Feeling Thorough

Feeling Thorough July 25, 2011

I love how I feel after swimming. I feel for the moment that I’m no longer catching up, that inner time and outer time are moving at the same speed and my breath is what connects them. The way I describe this sensation is to say I feel thorough. The word thorough means complete in all respects. When I feel thorough, it is an indication that my life is in sync, however briefly, with life itself. Not surprisingly, I think and see with added clarity during these moods of completeness. Whether it is exercise that flushes out the circulatory system, or meditation that flushes out the clogged up thought system, or honest conversation that flushes out the buildup that aggregates in the heart, it is this sensation of thoroughness we’re after. It’s what dance and song and pure music do for our vitality; they flush out numbness and enervation. These are all powerful ways to clear our pipes.

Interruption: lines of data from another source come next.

-- ==== Sys2Proof/Laws/Memory.lean ====
section
/-! SUPPORT. The byte store: a read after a write, and every operation keeps the canonical form. -/

namespace Sys2Proof.Machine

/-- A canonical list whose first entry is gone is canonical, and its addresses are above the first. -/
theorem wf_cons (a : Nat) (v : Byte) (m : Memory) :
    Memory.wf ((a, v) :: m) ↔ ((∀ x ∈ m, a < x.1) ∧ a < 2 ^ 32 ∧ v ≠ unlistedByte ∧ m.wf) := by
  simp only [Memory.wf, List.pairwise_cons, List.mem_cons, forall_eq_or_imp]
  tauto

/-- Below every listed address a byte reads as unlisted. -/
theorem memGet_below (m : Memory) (a : Nat) (h : ∀ x ∈ m, a < x.1) : memGet m a = unlistedByte := by
  induction m with
  | nil => rfl
  | cons x m ih =>
    obtain ⟨b, v⟩ := x
    have hb : a < b := h (b, v) (by simp)
    simp only [memGet]
    rw [if_neg (by omega)]
    exact ih fun y hy => h y (by simp [hy])

theorem memErase_mem (m : Memory) (a : Nat) (x : Host.Cell) (h : x ∈ memErase m a) : x ∈ m := by
  induction m with
  | nil => exact h
  | cons y m ih =>
    obtain ⟨b, v⟩ := y
    simp only [memErase] at h
    split at h
    · exact List.mem_cons_of_mem _ h
    · rcases List.mem_cons.1 h with h | h
      · exact h ▸ List.mem_cons_self
      · exact List.mem_cons_of_mem _ (ih h)

theorem memInsert_mem (m : Memory) (a : Nat) (v : Byte) (x : Host.Cell) (h : x ∈ memInsert m a v) :
    x = (a, v) ∨ x ∈ m := by
  induction m with
  | nil => simpa [memInsert] using h
  | cons y m ih =>
    obtain ⟨b, w⟩ := y
    simp only [memInsert] at h
    split at h
    · simpa using h
    · split at h
      · rcases List.mem_cons.1 h with h | h
        · exact .inl h
        · exact .inr (List.mem_cons_of_mem _ h)
      · rcases List.mem_cons.1 h with h | h
        · exact .inr (h ▸ List.mem_cons_self)
        · exact (ih h).imp_right (List.mem_cons_of_mem _)

theorem memErase_wf (m : Memory) (a : Nat) (h : m.wf) : (memErase m a).wf := by
  induction m with
  | nil => exact h
  | cons y m ih =>
    obtain ⟨b, v⟩ := y
    have hc := (wf_cons b v m).1 h
    simp only [memErase]
    split
    · exact hc.2.2.2
    · exact (wf_cons _ _ _).2 ⟨fun x hx => hc.1 x (memErase_mem m a x hx), hc.2.1, hc.2.2.1, ih hc.2.2.2⟩

theorem memInsert_wf (m : Memory) (a : Nat) (v : Byte) (ha : a < 2 ^ 32) (hv : v ≠ unlistedByte) (h : m.wf) :
    (memInsert m a v).wf := by
  induction m with
  | nil => exact (wf_cons _ _ _).2 ⟨by simp, ha, hv, h⟩
  | cons y m ih =>
    obtain ⟨b, w⟩ := y
    have hc := (wf_cons b w m).1 h
    simp only [memInsert]
    split
    · rename_i hab
      refine (wf_cons _ _ _).2 ⟨fun x hx => ?_, ha, hv, h⟩
      rcases List.mem_cons.1 hx with hx | hx
      · exact hx ▸ hab
      · exact Nat.lt_trans hab (hc.1 x hx)
    · split
      · rename_i hab
        exact (wf_cons _ _ _).2 ⟨fun x hx => hab ▸ hc.1 x hx, ha, hv, hc.2.2.2⟩
      · rename_i h1 h2
        refine (wf_cons _ _ _).2 ⟨fun x hx => ?_, hc.2.1, hc.2.2.1, ih hc.2.2.2⟩
        rcases memInsert_mem m a v x hx with hx | hx
        · rw [hx]; show b < a; omega
        · exact hc.1 x hx

/-- A write keeps the canonical form. -/
theorem write_wf (m : Memory) (a : Addr) (v : Byte) (h : m.wf) : (m.write a v).wf := by
  unfold Memory.write
  split
  · exact memErase_wf m _ h
  · rename_i hv
    exact memInsert_wf m _ v a.isLt hv h

theorem memGet_erase_self (m : Memory) (a : Nat) (h : m.wf) : memGet (memErase m a) a = unlistedByte := by
  induction m with
  | nil => rfl
  | cons y m ih =>
    obtain ⟨b, v⟩ := y
    have hc := (wf_cons b v m).1 h
    simp only [memErase]
    split
    · rename_i hb
      exact memGet_below m a fun x hx => hb ▸ hc.1 x hx
    · rename_i hb
      simp only [memGet, if_neg hb]
      exact ih hc.2.2.2

theorem memGet_erase_other (m : Memory) (a c : Nat) (hc : c ≠ a) : memGet (memErase m a) c = memGet m c := by
  induction m with
  | nil => rfl
  | cons y m ih =>
    obtain ⟨b, v⟩ := y
    simp only [memErase]
    split
    · rename_i hb
      simp [memGet, show ¬ b = c by omega]
    · simp only [memGet, ih]

theorem memGet_insert_self (m : Memory) (a : Nat) (v : Byte) : memGet (memInsert m a v) a = v := by
  induction m with
  | nil => simp [memInsert, memGet]
  | cons y m ih =>
    obtain ⟨b, w⟩ := y
    simp only [memInsert]
    split
    · simp [memGet]
    · split
      · simp [memGet]
      · rename_i h
        simp [memGet, h, ih]

theorem memGet_insert_other (m : Memory) (a c : Nat) (v : Byte) (hc : c ≠ a) :
    memGet (memInsert m a v) c = memGet m c := by
  have hac : ¬ a = c := fun h => hc h.symm
  induction m with
  | nil => simp [memInsert, memGet, hac]
  | cons y m ih =>
    obtain ⟨b, w⟩ := y
    simp only [memInsert]
    split
    · simp [memGet, hac]
    · split
      · rename_i hb
        simp [memGet, hac, show ¬ b = c by omega]
      · simp only [memGet, ih]

/-- Reading the byte just written gives it. -/
theorem read_write_self (m : Memory) (a : Addr) (v : Byte) (h : m.wf) : (m.write a v).read a = v := by
  unfold Memory.write Memory.read
  split
  · rename_i hv
    rw [memGet_erase_self m _ h, hv]
  · exact memGet_insert_self m _ v

/-- A write leaves every other byte. -/
theorem read_write_other (m : Memory) (a c : Addr) (v : Byte) (h : c ≠ a) : (m.write a v).read c = m.read c := by
  have hn : c.toNat ≠ a.toNat := fun e => h (BitVec.eq_of_toNat_eq e)
  unfold Memory.write Memory.read
  split
  · exact memGet_erase_other m _ _ hn
  · exact memGet_insert_other m _ _ v hn

end Sys2Proof.Machine
end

It’s interesting to note that being thorough means investing extraordinary care, tending to every aspect. Now we can see a developmental ethic. If we want to feel thorough, we have to be thorough. If we want to feel complete, we have to risk extraordinary care and invest in every aspect that is before us. In this way, being thorough is the doorway to feeling thorough. It seems rather obvious but, just as it is necessary to open our eyes in order to see, it is necessary to care in order to feel complete.